Renata tinha a leveza de quem já caiu — e escolheu levantar dançando. Logo depois, Eduardo apareceu atrás dela, com expressão de “não faz estrago, por favor”.

— Renata — Guilherme avisou — hoje não estamos num dia simples.

— Querido — ela pousou a mão no ombro dele — nenhum dia seu é simples. E é por isso que eu venho.

Olhou para mim.

— Você é a Olivia. Eu sou a irmã mais sensata.

— Ele disse que você é a mais dramática — respondi.

Eduardo tossiu para segurar o riso. Guilherme balançou a cabeça.

— Eu disse as duas coisas — completou.

Renata me puxou para a cozinha, como se já fôssemos amigas.

— Ele precisa de alguém que fale “não” — sussurrou. — Obrigada por isso.

— Às vezes ele não gosta.

— Nem sempre gostar é o que cura — ela rebateu.

Senti que havia histórias ali. Muitas.

À noite, depois do jantar, Guilherme e Eduardo ficaram conversando na varanda. As vozes chegavam quebradas pelo vento.

— Você precisa mostrar que as crianças têm rotina, conexão, apoio — dizia Eduardo. — A avaliação vai ver isso.

— E se perguntarem sobre a Vitória? — Guilherme murmurou.

— Vai ter que encarar. — Pausa. — A traição, o acidente, tudo.

Meu peito apertou.

Dona Mirtes lavava a louça, silenciosa. Seu Sebastião regava as plantas com paciência de quem entende a dor dos outros e não invade.

Eu pensei no que Catarina tinha me dito, lá atrás: “Não fala da ex-cunhada”. Agora, tudo fazia sentido. A casa respirava sob suspeita.

Foi Catarina quem apareceu no dia seguinte, sorrindo como sempre.

— Vim ver se você sobreviveu — brincou, me abraçando.

— Ainda tô aqui.

Ela me observou de perto.

— E tá diferente. Esses olhos… já viram muito para pouco tempo.

Contamos histórias rápidas entre uma tarefa e outra. Ela me confidenciou que, no escritório, as pessoas sussurravam sobre Guilherme, sobre como ele tinha virado pedra depois da morte de Vitória.

— Pedra não sente — respondi.

— Essa sente — ela disse. — Ela só não admite.

Antes de sair, Catarina brincou com Pedro e elogiou o desenho de Sofia. E, discretamente, me disse:

— Se precisar de ajuda com a Ana… me liga.

Guardamos o número como quem guarda álibi.

No fim daquela semana, conheci alguém por telefone — e desejei que tivesse permanecido assim.

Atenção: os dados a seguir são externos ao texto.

-- ==== Sys2Proof/Certificates/Slice0/Obligations.lean ====
section
/-! DEFINITION. The statements for the provers, by the manual's chapters. -/

open Sys2Proof Sys2Proof.Machine

/-! ## The machine, reset and the reset pins -/

/-- A step takes the command at the front of the queue and runs it with the queue's rest.  The model's own rule of a step.
On an empty queue a step is one microsecond of the time count, which stays at 0 while PORn is low: the model's choice (log entry
2); "the time count stays at 0" while PORn is low is R153's. -/
def Obligations.StepRunsTheFrontCommand : Prop :=
  (∀ (c : Instr) (rest : List Instr) (s : State), s.pending = c :: rest → step s = exec c { s with pending := rest }) ∧
  (∀ s : State, s.pending = [] →
    step s = .next (if s.hold = .power then s else { s with time := s.time + 1 }))

/-- Every command answers a next state and leaves the queue of waiting commands as it is: no command of the manual stops the part. -/
def Obligations.EveryCommandAnswersNext : Prop :=
  ∀ (c : Instr) (s : State), ∃ t, exec c s = .next t ∧ t.pending = s.pending

/-- The part right after power-on reset, by the owners' tables: R2, R16, R19, R38, R56, R59, R61, R96, R101, R102, R117, R136, R152,
R157, R165.  (Close attempts, the last closed unit, lines without signal and a trunk port's unit in reception are the model's own: log
entries 10, 13, 14, 25.) -/
def Obligations.ResetLeavesThePowerOnValues : Prop :=
  State.reset.pending = [] ∧ State.reset.hold = .none ∧ State.reset.time = 0 ∧ State.reset.lastNode = 15 ∧ State.reset.intake = none ∧
  (∀ p, State.reset.node p =
    { line := false, link := .down, enabled := true, aligningRun := 0, failureRun := 0, present := false, fifo := [],
      episodeOpen := false, reception := none, counters := Vector.replicate 7 0 }) ∧
  (∀ i, State.reset.stream i =
    { enabled := false, port := 0, length := 1, offset := 0, fillPolicy := .zero, fillConstant := 0, dupPolicy := .keepFirst,
      threshold := 8, group := none, state := .unbound, fillRun := 0, holdStore := none, refs := 0,
      counters := Vector.replicate 12 0 }) ∧
  (∀ g, State.reset.group g =
    { state := .stopped, depth := 16, holdTime := 2000, early := .discard, empty := .skip, cursor := none, rows := [],
      lateRun := 0, lateLogged := false,
      templates := { activeBank := .bankA, activeSlots := [], activeGen := 0, otherSlots := [], armed := none },
      queue := [], attempts := 0, counters := Vector.replicate 12 0 }) ∧
  (∀ p, State.reset.trunk p =
    { line := false, link := .down, aligningRun := 0, failureRun := 0, credit := 0, markInterval := 1000, markTimer := none,
      markDebt := 0, markSequence := 0, starveLimit := 0, starveTimer := none, starveLogged := false, tx := none,
      lastClosed := [], requests := [], replies := [], reception := none, counters := Vector.replicate 6 0 }) ∧
  State.reset.freeRows.length = 96 ∧ State.reset.freeCells.length = 1024 ∧
  State.reset.lastTrunk = 1 ∧ State.reset.softPending = none ∧
  State.reset.log = { records := [], nextSequence := 0, overflowCount := 0, overflowFlag := false } ∧
  (∀ n : Fin 13, State.reset.alertMask.getLsbD n.val = (n.val == 5 || n.val == 6)) ∧
  State.reset.cause = .power ∧ State.reset.softCount = 0 ∧ State.reset.faultNLow = false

O celular de Guilherme tocou enquanto ele estava no banho. Ele gritou:

— Olivia, atende e diz que retorno.

Eu peguei o aparelho.

— Alô?

Silêncio. Depois, uma voz feminina, fria e doce ao mesmo tempo:

— Quem é você?

— Olivia. Babá.

— Ah. — Um sorrisinho invisível. — Aqui é a Bárbara. Eu e o Guilherme… somos próximos. Só diga que liguei.

“Próximos.” Uma palavra que vinha com perfume caro e um aviso: eu retorno.

Quando ele desceu, dei o recado. Um músculo saltou em sua têmpora.

— Não precisa atender quando for ela — disse, seco.

— Algum problema?

— Vários. E antigos.

Eu não perguntei. Mas senti, como quem sente vento antes da chuva: aquilo ainda voltaria.

À noite, levei os dois para dormir. Pedro quis história de dinossauro. Sofia pediu silêncio.

Quando saí do quarto, encontrei Guilherme no corredor, parado, olhando para a porta fechada. Não era o empresário de manchete. Era um homem cheio de dúvidas.

— A avaliação vai ver que eles estão melhor — eu disse.

— E se não for o bastante?

— Então a gente melhora mais.

Ele assentiu. Pela primeira vez, não como ordem — mas como pedido.

— Obrigado, Olivia.

— De nada.

Voltamos cada um para o seu canto. E, enquanto eu arrumava os livros na sala, pensei:

As pessoas entram na nossa vida de jeitos diferentes — algumas como remédio, outras como teste. E, naquela casa, parecíamos ter ambos.

Eu ainda não sabia, mas o jogo estava só começando.

E ninguém ali estava preparado para as próximas verdades que viriam bater à porta.